→ Source data:
● ● ●

-- ==== Sys2Proof/Tests/Slice0.lean ====
section
/-! SUPPORT. Tests: expected values are those of spec/95_test_vectors.md (vector named in each comment), or written out
from the encoding tables of spec/30_encoding.md. -/

namespace Sys2Proof.Tests

open Sys2Proof.Machine

/-! ### Decoding (95_test_vectors.md section 7, 30_encoding.md) -/

theorem test_decode_begin : decodeAt 32 0x0000000051000186A0#72 = .ok (.begin 0x000186A0#32 0x51#8) := by decide
theorem test_decode_reset : decodeAt 32 0x010000000000000000#72 = .ok .reset := by decide
theorem test_decode_getstatus : decodeAt 32 0x020000000000000000#72 = .ok .getstatus := by decide
theorem test_decode_isrunning : decodeAt 32 0x030000000000000000#72 = .ok .isrunning := by decide
theorem test_decode_isalarm : decodeAt 32 0x040000000000000000#72 = .ok .isalarm := by decide
theorem test_decode_istimer : decodeAt 32 0x050000000000000000#72 = .ok .istimer := by decide
theorem test_decode_now_1 : decodeAt 32 0x06000000000000FFFF#72 = .ok (.now true) := by decide
theorem test_decode_now_0 : decodeAt 32 0x06FFFFFFFFFFFFFFFE#72 = .ok (.now false) := by decide
theorem test_decode_epoch : decodeAt 32 0x070000000000000001#72 = .ok (.epoch true) := by decide
/- V-ADJ-2: bits 31:24 ignored. -/
theorem test_decode_adjust :
    decodeAt 32 0x0820230915FF123045#72 = .ok (.adjust 0x20230915#32 0x123045#24) := by decide
theorem test_decode_adjuste : decodeAt 32 0x090000000065044E75#72 = .ok (.adjuste 1694781045#64) := by decide
/- V-ADJE-4: with EPOCH_W = 32 bits 63:32 are ignored, with EPOCH_W = 64 they count. -/
theorem test_decode_adjuste_32 : decodeAt 32 0x090000000100000000#72 = .ok (.adjuste 0#64) := by decide
theorem test_decode_adjuste_64 : decodeAt 64 0x090000000100000000#72 = .ok (.adjuste 0x100000000#64) := by decide
theorem test_decode_activealarm : decodeAt 32 0x0A0000000000000001#72 = .ok (.activealarm true) := by decide
theorem test_decode_activetimer : decodeAt 32 0x0B0000000000000000#72 = .ok (.activetimer false) := by decide
theorem test_decode_setalarm : decodeAt 32 0x0CDEADBEEF81083005#72 = .ok (.setalarm 0x81083005#32) := by decide
theorem test_decode_getalarm : decodeAt 32 0x0D0000000000000000#72 = .ok .getalarm := by decide
theorem test_decode_settimer : decodeAt 32 0x0E000000000000823C#72 = .ok (.settimer 0x823C#16) := by decide
theorem test_decode_gettimer : decodeAt 32 0x0F0000000000000000#72 = .ok .gettimer := by decide
theorem test_decode_setclockout : decodeAt 32 0x100000000000000183#72 = .ok (.setclockout 0x83#8) := by decide
theorem test_decode_getclockout : decodeAt 32 0x110000000000000000#72 = .ok .getclockout := by decide
/- V-REF-1. -/
theorem test_decode_reserved : decodeAt 32 0x120000000000000000#72 = .error (.reservedOpcode 0x12#8) := by decide
theorem test_decode_reserved_last : decodeAt 32 0xFF0000000000000000#72 = .error (.reservedOpcode 0xFF#8) := by decide
theorem test_encode_begin : encode (.begin 100000#32 0x51#8) = 0x0000000051000186A0#72 := by decide
theorem test_encode_adjust : encode (.adjust 0x20230915#32 0x123045#24) = 0x082023091500123045#72 := by decide
theorem test_table_word : decodeTableWord 72 0x0F0000000000000000 = some .gettimer := by decide
/- R101: an epoch count must fit EPOCH_W bits. -/
theorem test_ill_formed : (Instr.adjuste 0x100000000#64).wellFormedAt 32 = false := by decide
theorem test_well_formed : (Instr.adjuste 0x100000000#64).wellFormedAt 33 = true := by decide

/-! ### Codec (95_test_vectors.md section 2) -/

theorem test_bcd2bin8 : (bcd2bin8 0x59#8, bcd2bin8 0x9A#8, bcd2bin8 0xFF#8) = (59, 100, 165) := by decide
theorem test_bin2bcd8 : (bin2bcd8 59, bin2bcd8 100, bin2bcd8 165) = (0x59#8, 0x00#8, 0x65#8) := by decide
theorem test_bcd2bin16 : (bcd2bin16 0x2023#16, bcd2bin16 0xFFFF#16) = (2023, 16665) := by decide
theorem test_bin2bcd16 : (bin2bcd16 2199, bin2bcd16 12023) = (0x2199#16, 0x2023#16) := by decide
theorem test_decodeYear : (decodeYear 0x99#8 true, decodeYear 0xFF#8 true) = (2199, 2265) := by decide
theorem test_centuryBit :
    (centuryBit 1999, centuryBit 2023, centuryBit 2399, centuryBit 2400, centuryBit 16665)
      = (0x80#8, 0x00#8, 0x80#8, 0x00#8, 0x80#8) := by decide
theorem test_daysFromCivil :
    (daysFromCivil 1969 12 31, daysFromCivil 2100 3 1, daysFromCivil 0 1 1, daysFromCivil 2000 0 0,
      daysFromCivil 2000 13 1) = (-1, 47541, -719528, 10925, 11323) := by decide
theorem test_civilFromDays :
    (civilFromDays 11016, civilFromDays 47540, civilFromDays 84005) = ((2000, 2, 29), (2100, 2, 28), (2199, 12, 31)) := by
  decide
theorem test_weekday : (weekday (-1), weekday 19615, weekday (-719528)) = (3, 5, 6) := by decide
theorem test_isLeap : (isLeap 2000, isLeap 2100, isLeap 2024, isLeap 2023) = (true, false, true, false) := by decide
theorem test_decodeBurst :
    decodeBurst #v[0x20#8, 0x0A#8, 0x59#8, 0xC0#8, 0x40#8, 0xC1#8, 0x07#8, 0x29#8, 0x23#8]
      = (0x202329C1#32, 0x40C059#24) := by decide
theorem test_decodeBurst_century :
    decodeBurst #v[0x00#8, 0x00#8, 0xC5#8, 0x30#8, 0x12#8, 0x15#8, 0x03#8, 0x89#8, 0x23#8]
      = (0x21238915#32, 0x123045#24) := by decide
theorem test_encodeBurst :
    encodeBurst 0x21230915#32 0x000000#24 = [0x00#8, 0x00#8, 0x00#8, 0x15#8, 0x03#8, 0x89#8, 0x23#8] := by decide
theorem test_encodeBurst_any :
    encodeBurst 0xFFFFFFFF#32 0xFFFFFF#24 = [0xFF#8, 0xFF#8, 0xFF#8, 0xFF#8, 0x02#8, 0xFF#8, 0xFF#8] := by decide
theorem test_bcdToEpoch :
    (bcdToEpoch 32 0x21238915#32 0x123000#24, bcdToEpoch 64 0x21238915#32 0x123000#24,
      bcdToEpoch 64 0x00000101#32 0#24) = (555487304, 4850454600, 0xFFFFFFF1868B8400) := by decide
theorem test_epochToBcd :
    (epochToBcd 0, epochToBcd 951782400, epochToBcd 4294967295)
      = ((0x19708101#32, 0#24), (0x20000229#32, 0#24), (0x21068207#32, 0x062815#24)) := by decide
theorem test_alarm_bytes : alarmToBytes 0x8080808F#32 = [0x80#8, 0x80#8, 0x80#8, 0x87#8] := by decide
theorem test_timer_bytes : timerToBytes 0x823C#16 = [0x82#8, 0x3C#8] := by decide

/-! ### Commands, one step each (95_test_vectors.md sections 3 to 6) -/

/-- A call that returns, with code 0 and no tick. -/
def ack : EnvMove := ⟨true, 0#8, 0#8, 0, []⟩

/-- A call that returns with this code. -/
def code (c : Byte) : EnvMove := ⟨true, c, 0#8, 0, []⟩

/-- The moves of a good read of `n` bytes. -/
def readMoves (n : Nat) : List EnvMove := [ack, ack, ack, ack, code (BitVec.ofNat 8 n)] ++ List.replicate n ack

/-- A begun block (95_test_vectors.md section 0), these chip registers, these moves. -/
def begun (chip : Memory) (moves : List EnvMove) : State :=
  { State.reset with
    addr := 0x51#8, speed := 100000#32, begun := true, busInit := true, chip := chip, moves := moves }

/-- What a step shows: result, cached status bytes, number of transport calls. -/
def shown : Host.Outcome State Fault Refusal → Option (Word × Byte × Byte × Byte × Nat)
  | .next t => some (t.res, t.cs1c, t.cs2c, t.cs3c, t.trace.length)
  | _ => none

/-- Some of the chip's registers after a step. -/
def chipAfter (a n : Nat) : Host.Outcome State Fault Refusal → List (Option Byte)
  | .next t => (List.range n).map fun i => t.chip.read (a + i)
  | _ => []

/-- The chip of V-NOW-1 with these three first registers. -/
def clockChip (cs1 cs2 sec : Byte) : Memory :=
  [(0, cs1), (1, cs2), (2, sec), (3, 0x30#8), (4, 0x12#8), (5, 0x15#8), (6, 0x03#8), (7, 0x09#8), (8, 0x23#8)]

/- V-BEGIN-1: eight calls. -/
theorem test_begin :
    shown (exec (.begin 100000#32 0x51#8)
      { State.reset with chip := [(0, 0x00#8), (1, 0x00#8)], moves := ack :: readMoves 2 })
      = some (1#64, 0x00#8, 0x00#8, 0x00#8, 8) := by decide
/- V-BEGIN-3: no T_INIT, seven calls. -/
theorem test_begin_again :
    shown (exec (.begin 400000#32 0x51#8) (begun [(0, 0x20#8), (1, 0x00#8)] (readMoves 2)))
      = some (0#64, 0x20#8, 0x00#8, 0x00#8, 7) := by decide
/- V-RESET-2: a failed write that took one byte. -/
theorem test_reset_fails :
    (shown (exec .reset (begun (clockChip 0x20#8 0x0F#8 0#8) [ack, ack, ack, ack, ack, ⟨true, 2#8, 0#8, 1, []⟩])),
      chipAfter 0 2 (exec .reset (begun (clockChip 0x20#8 0x0F#8 0#8)
        [ack, ack, ack, ack, ack, ⟨true, 2#8, 0#8, 1, []⟩])))
      = (some (0#64, 0#8, 0#8, 0#8, 6), [some 0x00#8, some 0x0F#8]) := by decide
/- V-STAT-1. -/
theorem test_getstatus :
    shown (exec .getstatus (begun (clockChip 0x00#8 0x0A#8 0#8) (readMoves 2)))
      = some (0x0A#64, 0x00#8, 0x0A#8, 0#8, 7) := by decide
/- V-FAIL-1: a failed read is any data. -/
theorem test_getstatus_fails :
    shown (exec .getstatus (begun (clockChip 0x00#8 0x0A#8 0#8)
      [ack, ack, ack, code 2#8, ack, ⟨true, 0#8, 0x77#8, 0, []⟩, ⟨true, 0#8, 0x99#8, 0, []⟩]))
      = some (0x99#64, 0x77#8, 0x99#8, 0#8, 7) := by decide
/- V-RUN-3, V-RUN-4. -/
theorem test_isrunning :
    shown (exec .isrunning (begun (clockChip 0xDF#8 0#8 0#8) (readMoves 2))) = some (1#64, 0xDF#8, 0#8, 0#8, 7) := by
  decide
theorem test_isrunning_stopped :
    shown (exec .isrunning (begun (clockChip 0xFF#8 0#8 0#8) (readMoves 2))) = some (0#64, 0xFF#8, 0#8, 0#8, 7) := by
  decide
/- V-ISA / V-IST. -/
theorem test_isalarm :
    shown (exec .isalarm (begun (clockChip 0#8 0x06#8 0#8) (readMoves 2))) = some (0#64, 0#8, 0x06#8, 0#8, 7) := by
  decide
theorem test_istimer :
    shown (exec .istimer (begun (clockChip 0#8 0x06#8 0#8) (readMoves 2))) = some (1#64, 0#8, 0x06#8, 0#8, 7) := by
  decide
/- V-NOW-2. -/
theorem test_now_0 :
    shown (exec (.now false) (begun (clockChip 0#8 0#8 0xC5#8) (readMoves 9)))
      = some (0x2023091500123045#64, 0#8, 0#8, 0xC5#8, 14) := by decide
/- V-NOW-1. -/
theorem test_now_1 :
    shown (exec (.now true) (begun (clockChip 0#8 0#8 0x45#8) (readMoves 9 ++ readMoves 9)))
      = some (0x2023091500123045#64, 0#8, 0#8, 0x45#8, 28) := by decide
/- PR4 and V-EPOCH-1, up to the conversion, whose width is open. -/
theorem test_epoch_burst :
    (match exec (.epoch false) (begun (clockChip 0#8 0#8 0x45#8) (readMoves 9)) with
      | .next t => some (bcdToEpoch 32 t.curDate t.curTime, t.trace.length)
      | _ => none) = some (0x65044E75, 14) := by decide
/- V-ADJ-1. -/
theorem test_adjust :
    (shown (exec (.adjust 0x20230915#32 0x123045#24) (begun [] (List.replicate 11 ack))),
      chipAfter 2 7 (exec (.adjust 0x20230915#32 0x123045#24) (begun [] (List.replicate 11 ack))))
      = (some (1#64, 0#8, 0#8, 0#8, 11),
        [some 0x45#8, some 0x30#8, some 0x12#8, some 0x15#8, some 0x05#8, some 0x09#8, some 0x23#8]) := by decide
/- V-ADJE-2. -/
theorem test_adjuste :
    chipAfter 2 7 (exec (.adjuste 0#64) (begun [] (List.replicate 11 ack)))
      = [some 0x00#8, some 0x00#8, some 0x00#8, some 0x01#8, some 0x04#8, some 0x81#8, some 0x70#8] := by decide
/- V-AA-1. -/
theorem test_activealarm :
    (shown (exec (.activealarm true) (begun (clockChip 0#8 0x0C#8 0#8) (readMoves 2 ++ List.replicate 5 ack))),
      chipAfter 1 1 (exec (.activealarm true) (begun (clockChip 0#8 0x0C#8 0#8) (readMoves 2 ++ List.replicate 5 ack))))
      = (some (1#64, 0#8, 0x06#8, 0#8, 12), [some 0x06#8]) := by decide
/- V-AA-3: a stopped chip, seven calls. -/
theorem test_activealarm_stopped :
    shown (exec (.activealarm true) (begun (clockChip 0x20#8 0x0C#8 0#8) (readMoves 2)))
      = some (0#64, 0x20#8, 0x0C#8, 0#8, 7) := by decide
/- V-AT-1. -/
theorem test_activetimer :
    shown (exec (.activetimer true) (begun (clockChip 0#8 0x0C#8 0#8) (readMoves 2 ++ List.replicate 5 ack)))
      = some (1#64, 0#8, 0x09#8, 0#8, 12) := by decide
/- V-SA-1, V-SA-2. -/
theorem test_setalarm :
    chipAfter 9 4 (exec (.setalarm 0x8108300D#32) (begun [] (List.replicate 8 ack)))
      = [some 0x30#8, some 0x08#8, some 0x81#8, some 0x05#8] := by decide
/- V-GA-1. -/
theorem test_getalarm :
    shown (exec .getalarm (begun [(9, 0x30#8), (10, 0x08#8), (11, 0x81#8), (12, 0x05#8)] (readMoves 4)))
      = some (0x81083005#64, 0#8, 0#8, 0#8, 9) := by decide
/- V-ST-1. -/
theorem test_settimer :
    chipAfter 14 2 (exec (.settimer 0x823C#16) (begun [] (List.replicate 6 ack))) = [some 0x82#8, some 0x3C#8] := by
  decide
/- V-GT-1. -/
theorem test_gettimer :
    shown (exec .gettimer (begun [(14, 0x82#8), (15, 0x3C#8)] (readMoves 2))) = some (0x823C#64, 0#8, 0#8, 0#8, 7) := by
  decide
/- V-SC-1. -/
theorem test_setclockout :
    chipAfter 13 1 (exec (.setclockout 0x83#8) (begun [] (List.replicate 5 ack))) = [some 0x83#8] := by decide
/- V-GC-1. -/
theorem test_getclockout :
    shown (exec .getclockout (begun [(13, 0x83#8)] (readMoves 1))) = some (0x83#64, 0#8, 0#8, 0#8, 6) := by decide
/- V-REF-2. -/
theorem test_before_begin : exec (.now true) State.reset = .refused .beforeBegin := rfl
/- R230, R231: a reset of the block leaves the chip's registers and pointer. -/
theorem test_reset_input :
    (match step { begun [(15, 0x3C#8)] [] with ptr := 0x0F#8, speed := 1#32, host := [.reset] } with
      | .next t => some (t.speed, t.ptr, t.chip.read 15, t.begun)
      | _ => none) = some (0#32, 0x0F#8, some 0x3C#8, false) := by decide
/- 00_scope.md R11 (b), log 21: the chip counts during a call that never returns, then the reset input comes. -/
theorem test_tick_before_reset :
    (match step { begun [(2, 0x59#8)] [⟨false, 0#8, 0#8, 0, [(2#4, 0x00#8), (3#4, 0x31#8)]⟩] with
        host := [.command 0x110000000000000000#72, .reset] } with
      | .next t => (match step t with
        | .next u => some (t.hung, u.hung, u.chip.read 2, u.chip.read 3)
        | _ => none)
      | _ => none) = some (true, false, some 0x00#8, some 0x31#8) := by decide
/- The fetch word runs its command. -/
theorem test_fetch_word :
    step (State.reset.withFetchWord 72 0x110000000000000000)
      = exec .getclockout { State.reset with begun := true } := rfl
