-- ==== Sys2Proof/Decode.lean ====
section
/-! DEFINITION. The command word (spec/30_encoding.md rule R100), the decoder with the reasons of rule R102, and the
encoder. A word is only ever moved whole on the host port (R67), so the decoder takes the 32-bit word itself. -/

namespace Sys2Proof

/-- OP, bits 7:0 (R100). -/
def wordOp (w : Word) : Byte := w.extractLsb' 0 8

/-- R, bit 8 (R100). -/
def wordR (w : Word) : Bool := w.getLsbD 8

/-- Bits 11:9, reserved (R100). -/
def wordReserved (w : Word) : BitVec 3 := w.extractLsb' 9 3

/-- N, bits 15:12 (R100). -/
def wordN (w : Word) : BitVec 4 := w.extractLsb' 12 4

/-- A, bits 23:16 (R100). -/
def wordA (w : Word) : Byte := w.extractLsb' 16 8

/-- B, bits 31:24 (R100). -/
def wordB (w : Word) : Byte := w.extractLsb' 24 8

/-- Why a word is ill-formed: the clauses of R102, one name each. -/
inductive Reject where
  /-- (a) OP is none of the 14 codes. -/
  | unknownOp
  /-- (b) bits 11:9 are not 0. -/
  | reservedBits
  /-- (c) R = 1 on a command that takes no R. -/
  | retryNotAllowed
  /-- (d) N is not 0 on a command other than CMP. -/
  | bitCountNotUsed
  /-- (e) B is not 0 on a command other than CMP. -/
  | ignoreMaskNotUsed
  /-- (f) A is not 0 on a command other than CSADD, CMP, WAITLVL. -/
  | byteNotUsed
  /-- (g) WAITLVL with A[7:1] not 0. -/
  | levelBits
  /-- (h) CMP with N outside 1 .. 8. -/
  | bitCountRange
deriving DecidableEq, Repr

/-- What every command but CMP asks of its word: the clauses (c) to (f), with R, and A, legal or not. -/
def checkFields (w : Word) (rOk aOk : Bool) (i : Instr) : Except Reject Instr :=
  if wordR w && !rOk then .error .retryNotAllowed
  else if wordN w ≠ 0 then .error .bitCountNotUsed
  else if wordB w ≠ 0 then .error .ignoreMaskNotUsed
  else if wordA w ≠ 0 ∧ aOk = false then .error .byteNotUsed
  else .ok i

/-- CMP's word: only clause (h) is left (R102, R104). -/
def decodeCmp (w : Word) : Except Reject Instr :=
  if bitCountOk (wordN w) then .ok (.cmp (wordR w) (wordN w) (wordA w) (wordB w)) else .error .bitCountRange

/-- WAITLVL's word: the level is A[0] and A[7:1] must be 0 (R102 (g)). -/
def decodeWaitlvl (w : Word) : Except Reject Instr :=
  if (wordA w).extractLsb' 1 7 ≠ 0 then .error .levelBits
  else checkFields w true true (.waitlvl (wordR w) ((wordA w).getLsbD 0))

/-- The command a word stands for, or the clause of R102 that makes it ill-formed. The codes are R101's. -/
def decode (w : Word) : Except Reject Instr :=
  if wordReserved w ≠ 0 then .error .reservedBits
  else if wordOp w = 0x00#8 then checkFields w false false .nop
  else if wordOp w = 0x01#8 then checkFields w false false .clrerr
  else if wordOp w = 0x02#8 then checkFields w false false .srst
  else if wordOp w = 0x10#8 then checkFields w false false .csclr
  else if wordOp w = 0x11#8 then checkFields w false true (.csadd (wordA w))
  else if wordOp w = 0x12#8 then checkFields w false false .csget
  else if wordOp w = 0x13#8 then checkFields w false false .cschk
  else if wordOp w = 0x20#8 then decodeCmp w
  else if wordOp w = 0x21#8 then decodeWaitlvl w
  else if wordOp w = 0x30#8 then checkFields w false false .txframe
  else if wordOp w = 0x31#8 then checkFields w false false .rxcap
  else if wordOp w = 0x32#8 then checkFields w true false (.rxcmp (wordR w))
  else if wordOp w = 0x33#8 then checkFields w false false .xcap
  else if wordOp w = 0x34#8 then checkFields w true false (.xcmp (wordR w))
  else .error .unknownOp

/-- The word `{B, A, N, 000, R, OP}` (R100). -/
def packWord (b a : Byte) (n : BitVec 4) (r : Bool) (op : Byte) : Word :=
  b ++ a ++ n ++ 0#3 ++ BitVec.ofBool r ++ op

/-- The word of a command (R100, R101). -/
def encode : Instr → Word
  | .nop => packWord 0 0 0 false 0x00
  | .clrerr => packWord 0 0 0 false 0x01
  | .srst => packWord 0 0 0 false 0x02
  | .csclr => packWord 0 0 0 false 0x10
  | .csadd a => packWord 0 a 0 false 0x11
  | .csget => packWord 0 0 0 false 0x12
  | .cschk => packWord 0 0 0 false 0x13
  | .cmp r n a b => packWord b a n r 0x20
  | .waitlvl r l => packWord 0 (BitVec.setWidth 8 (BitVec.ofBool l)) 0 r 0x21
  | .txframe => packWord 0 0 0 false 0x30
  | .rxcap => packWord 0 0 0 false 0x31
  | .rxcmp r => packWord 0 0 0 r 0x32
  | .xcap => packWord 0 0 0 false 0x33
  | .xcmp r => packWord 0 0 0 r 0x34

/-- The low `nbits` bits of `w` as a command word; every bit above them is 0. -/
def tableWord (nbits w : Nat) : Word := BitVec.ofNat 32 (w % 2 ^ nbits)

/-- The command the decoder reads from the bits `w`, numbered as spec/opcode_table.json numbers them. -/
def decodeTableWord (nbits w : Nat) : Option Instr :=
  match decode (tableWord nbits w) with
  | .ok i => some i
  | .error _ => none

end Sys2Proof
end

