-- ==== Sys2Proof/Machine/Ops.lean ====
section
/-! DEFINITION. The named operations every command is written over: the transport events, the buffer accesses, the
comparator's step, error entry and the return from it, refusal, command start and end, acceptance, and the retry
loop. -/

namespace Sys2Proof.Machine

/-! ### Transport events (spec/00_scope.md rule R8) -/

/-- `Send(ACTIVE, v)`. -/
def State.send (s : State) (v : Byte) : State := { s with trace := s.trace ++ [.send s.active v] }

/-- `Send(ACTIVE, v)` of a byte the checksum covers (R96): `CSUM <- CSUM +8 v`. -/
def State.sendCovered (s : State) (v : Byte) : State :=
  { s with trace := s.trace ++ [.send s.active v], csum := s.csum + v }

/-- What the next `Sample(n)` returns: the transport's next answer, or a free value, each value below 2^n (log entries
4 and 5). -/
def State.sampleValue (s : State) (n : Nat) : Lanes :=
  lanesLow n (s.samples.headD (Config.freeSample s.draws))

/-- The state once a `Sample(n)` has returned. -/
def State.afterSample (s : State) (n : Nat) : State :=
  { s with
    samples := s.samples.tail
    draws := if s.samples.isEmpty then s.draws + 1 else s.draws
    trace := s.trace ++ [.sample n (s.sampleValue n)] }

/-- What the next `Level()` returns (log entry 4). -/
def State.levelValue (s : State) : Mask := s.levels.headD (Config.freeLevel s.draws)

/-- The state once a `Level()` has returned. -/
def State.afterLevel (s : State) : State :=
  { s with
    levels := s.levels.tail
    draws := if s.levels.isEmpty then s.draws + 1 else s.draws
    trace := s.trace ++ [.level s.levelValue] }

/-- `Sample(8)[index(ACTIVE)]`: the byte a capture reads (R193). -/
def State.captureValue (s : State) : Byte := lanePick s.active (s.sampleValue 8)

/-! ### Result and errors -/

/-- An attempt end's write of RESULT and ALLF (R30, R41). -/
def State.writeResult (s : State) (m : Mask) (v : Byte) : State :=
  { s with resMask := m, resValue := v, allf := allFailed m s.active }

/-- Error entry, `raise K(pos, mask, byte)` (spec/60_exceptions.md rule R280): the block goes idle, and the first error
is recorded. -/
def State.raiseError (s : State) (k : ErrKind) (pos : Half) (mask : Mask) (byte : Byte) : State :=
  { s with
    fsm := .idle
    busy := false
    err := if s.err = 0 then k.code else s.err
    errPos := if s.err = 0 then pos else s.errPos
    errMask := if s.err = 0 then mask else s.errMask
    errByte := if s.err = 0 then byte else s.errByte }

/-- The return from an error (R252, R284): ERR, SEQ and ERRINFO to 0. -/
def State.clearError (s : State) : State :=
  { s with err := 0, seq := false, errPos := 0, errMask := 0, errByte := 0 }

/-- Refusal (R286): `SEQ <- 1` and nothing else. -/
def State.refuse (s : State) : State := { s with seq := true }

/-- Every register and flag to its reset value (R321); the buffers and the model's own fields stay. -/
def State.resetRegisters (s : State) : State :=
  { State.reset with
    mem := s.mem
    rst := s.rst
    params := s.params
    port := s.port
    replies := s.replies
    trace := s.trace
    samples := s.samples
    levels := s.levels
    draws := s.draws }

/-! ### Command start and end (spec/10_state.md rule R29) -/

/-- Command start: OPR and BUSY. -/
def State.beginCommand (s : State) (w : Word) : State := { s with opr := w, busy := true }

/-- Command end: FSM and BUSY. -/
def State.endCommand (s : State) : State := { s with fsm := .idle, busy := false }

/-- Command end with the mask of the last attempt, which stands in RESULT.MASK: a mask that is not 0 is an error of
kind `k` (R29, R230). -/
def State.finish (s : State) (k : ErrKind) (pos : Half) : State :=
  if s.resMask = 0 then s.endCommand else s.endCommand.raiseError k pos s.resMask 0x00

/-- Command acceptance (spec/45_control.md rule R250, lines 1, 3, 4 and 5) of the word `w`, whose parameter tests gave
`legal` and whose run is `run`. -/
def State.accept (s : State) (w : Word) (legal : Bool) (run : State → Host.Outcome State Fault Refusal) :
    Host.Outcome State Fault Refusal :=
  if s.busy then .next s.refuse
  else if s.err ≠ 0 then .next s.refuse
  else if legal then run s
  else .next (s.raiseError .illegalCommand 0 0 (wordOp w))

/-- Acceptance of NOP, CLRERR and SRST (R250, lines 1 and 2): refused only when BUSY = 1. -/
def State.acceptAlways (s : State) (run : State → State) : Host.Outcome State Fault Refusal :=
  if s.busy then .next s.refuse else .next (run s)

/-- A word that is ill-formed (R250, lines 1, 3 and 4). -/
def State.illegalWord (s : State) (w : Word) : Host.Outcome State Fault Refusal :=
  s.accept w false .next

/-! ### Command bodies -/

/-- What a part of a command's body comes to. -/
inductive Flow where
  /-- It ran to its end. -/
  | go (s : State)
  /-- A `raise` ended the command (R280); the state is the one after error entry. -/
  | raised (s : State)
  /-- It read a byte nothing has written (R69). -/
  | stop (f : Fault)

/-- Go on with `k` where `x` ran to its end. -/
def Flow.andThen (x : Flow) (k : State → Flow) : Flow :=
  match x with
  | .go s => k s
  | .raised s => .raised s
  | .stop f => .stop f

/-- A finished body as the outcome of a command. -/
def Flow.outcome : Flow → Host.Outcome State Fault Refusal
  | .go s => .next s
  | .raised s => .next s
  | .stop f => .fault f

/-- The retry loop (spec/44_retry.md rule R230). The first argument bounds the attempts by BUDGET; RREM reaches 0 when
it is spent. The attempt's mask stands in RESULT.MASK. -/
def retryLoop (attempt : State → Flow) : Nat → State → Flow
  | 0, s => .go s
  | k + 1, s =>
    (attempt { s with rrem := s.rrem - 1 }).andThen fun t =>
      if t.resMask = 0 ∨ t.rrem = 0 then .go t else retryLoop attempt k t

/-- One attempt with R = 0, the retry loop with R = 1 (R230, R29). -/
def runAttempts (r : Bool) (attempt : State → Flow) (s : State) : Flow :=
  if r then retryLoop attempt s.budget.toNat { s with rrem := s.budget } else attempt s

end Sys2Proof.Machine
end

● ● ●

Could you restate word for word the lines above, from the one that contains "t.cs2c, t.cs3c, t.trace.length)" through the one that contains "(shown (exec .reset", and no others?

→ Written answer:
  | .next t => some (t.res, t.cs1c, t.cs2c, t.cs3c, t.trace.length)
  | _ => none

/-- Some of the chip's registers after a step. -/
def chipAfter (a n : Nat) : Host.Outcome State Fault Refusal → List (Option Byte)
  | .next t => (List.range n).map fun i => t.chip.read (a + i)
  | _ => []

/-- The chip of V-NOW-1 with these three first registers. -/
def clockChip (cs1 cs2 sec : Byte) : Memory :=
  [(0, cs1), (1, cs2), (2, sec), (3, 0x30#8), (4, 0x12#8), (5, 0x15#8), (6, 0x03#8), (7, 0x09#8), (8, 0x23#8)]

/- V-BEGIN-1: eight calls. -/
theorem test_begin :
    shown (exec (.begin 100000#32 0x51#8)
      { State.reset with chip := [(0, 0x00#8), (1, 0x00#8)], moves := ack :: readMoves 2 })
      = some (1#64, 0x00#8, 0x00#8, 0x00#8, 8) := by decide
/- V-BEGIN-3: no T_INIT, seven calls. -/
theorem test_begin_again :
    shown (exec (.begin 400000#32 0x51#8) (begun [(0, 0x20#8), (1, 0x00#8)] (readMoves 2)))
      = some (0#64, 0x20#8, 0x00#8, 0x00#8, 7) := by decide
/- V-RESET-2: a failed write that took one byte. -/
theorem test_reset_fails :
    (shown (exec .reset (begun (clockChip 0x20#8 0x0F#8 0#8) [ack, ack, ack, ack, ack, ⟨true, 2#8, 0#8, 1, []⟩])),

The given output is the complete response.